For a finite case we have $\lim\limits_{n\rightarrow\infty}f(n)\cdot g(n) =\lim\limits_{n\rightarrow\infty}f(n)\cdot\lim\limits_{n\rightarrow\infty}g(n)$ however when is it possible to interchange the folowwing?

$\lim\limits_{n\rightarrow\infty}\prod\limits_{i=1}^n f(i)$

A specific problem I have is $\lim\limits_{n\rightarrow\infty}\prod\limits_{i=1}^n\frac{2i-1}{3i-2}$. I tried taking the natural logarithm and this results in $\lim\limits_{n\rightarrow\infty}\sum\limits_{i=1}^n\ln\left(\frac{2i-1}{3i-2}\right)$.

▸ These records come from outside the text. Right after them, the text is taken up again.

/-- A write of CNT_SNAP is an operation of its own. -/
theorem commandWrite_CNT_SNAP {s : State} {p : Path} {v : Nat} :
    commandWrite s p [] (CNT_SNAP) 0 2 v = some (snapWrite s p v) := by
  unfold commandWrite merge64
  refine (if_neg (by simp only [CFG_CMD, CNT_SNAP]; omega)).trans ?_
  refine (if_neg (by simp only [PWR_CAP, CNT_SNAP]; omega)).trans ?_
  refine (if_neg (by simp only [PWR_CMD, CNT_SNAP]; omega)).trans ?_
  refine (if_neg (by simp only [Bool.and_eq_true, decide_eq_true_eq]; simp only [HAL_SEM_ADD, CNT_SNAP]; omega)).trans ?_
  refine (if_neg (by simp only [HAL_CTX_LIST, CNT_SNAP]; omega)).trans ?_
  refine (if_neg (by simp only [HAL_CTX_CTRL, CNT_SNAP]; omega)).trans ?_
  refine (if_neg (by simp only [FLT_RING_TAIL, CNT_SNAP]; omega)).trans ?_
  refine (if_neg (by simp only [FLT_QUEUE_POP, CNT_SNAP]; omega)).trans ?_
  refine (if_neg (by simp only [Bool.and_eq_true, decide_eq_true_eq]; simp only [FLT_OVF, CNT_SNAP]; omega)).trans ?_
  refine (if_neg (by simp only [FLT_TWIN_CMD, CNT_SNAP]; omega)).trans ?_
  refine (if_neg (by simp only [SEC_W_CMD, CNT_SNAP]; omega)).trans ?_
  exact if_pos (by decide)

/-- CNT_CMD in the table. -/
theorem row_CNT_CMD : rowIs true (CNT_CMD) [fld 0 1 0 .wo [(1, 2)], fld 0 13 2 .wo] [] false = true := by decide +kernel

/-- A write of CNT_CMD is an operation of its own. -/
theorem commandWrite_CNT_CMD {s : State} {p : Path} {v : Nat} :
    commandWrite s p [] (CNT_CMD) 0 1 v = some (cntCmd s p v) := by
  unfold commandWrite
  refine (if_neg (by simp only [CFG_CMD, CNT_CMD]; omega)).trans ?_
  refine (if_neg (by simp only [PWR_CAP, CNT_CMD]; omega)).trans ?_
  refine (if_neg (by simp only [PWR_CMD, CNT_CMD]; omega)).trans ?_
  refine (if_neg (by simp only [Bool.and_eq_true, decide_eq_true_eq]; simp only [HAL_SEM_ADD, CNT_CMD]; omega)).trans ?_
  refine (if_neg (by simp only [HAL_CTX_LIST, CNT_CMD]; omega)).trans ?_
  refine (if_neg (by simp only [HAL_CTX_CTRL, CNT_CMD]; omega)).trans ?_
  refine (if_neg (by simp only [FLT_RING_TAIL, CNT_CMD]; omega)).trans ?_
  refine (if_neg (by simp only [FLT_QUEUE_POP, CNT_CMD]; omega)).trans ?_
  refine (if_neg (by simp only [Bool.and_eq_true, decide_eq_true_eq]; simp only [FLT_OVF, CNT_CMD]; omega)).trans ?_
  refine (if_neg (by simp only [FLT_TWIN_CMD, CNT_CMD]; omega)).trans ?_
  refine (if_neg (by simp only [SEC_W_CMD, CNT_CMD]; omega)).trans ?_
  refine (if_neg (by simp only [Bool.or_eq_true, decide_eq_true_eq]; simp only [CNT_SNAP, CNT_CMD]; omega)).trans ?_
  exact if_pos rfl

/-- CNT_CHAIN in the table. -/
theorem row_CNT_CHAIN : ∀ (k : Fin 48), rowIs true (CNT_CHAIN k) [all32 0 .rw] [k.val] false = true := by decide +kernel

If I pass the limit then Ill be multiplying 2/3 infinitely often resulting in zero. Is this logic sound? Come to think of it, $\frac{2n-1}{3n-2}<1$ for every $n>1$ so the product is zero. No need to pass the limit. However the original question with $f(n)$ is still interesting.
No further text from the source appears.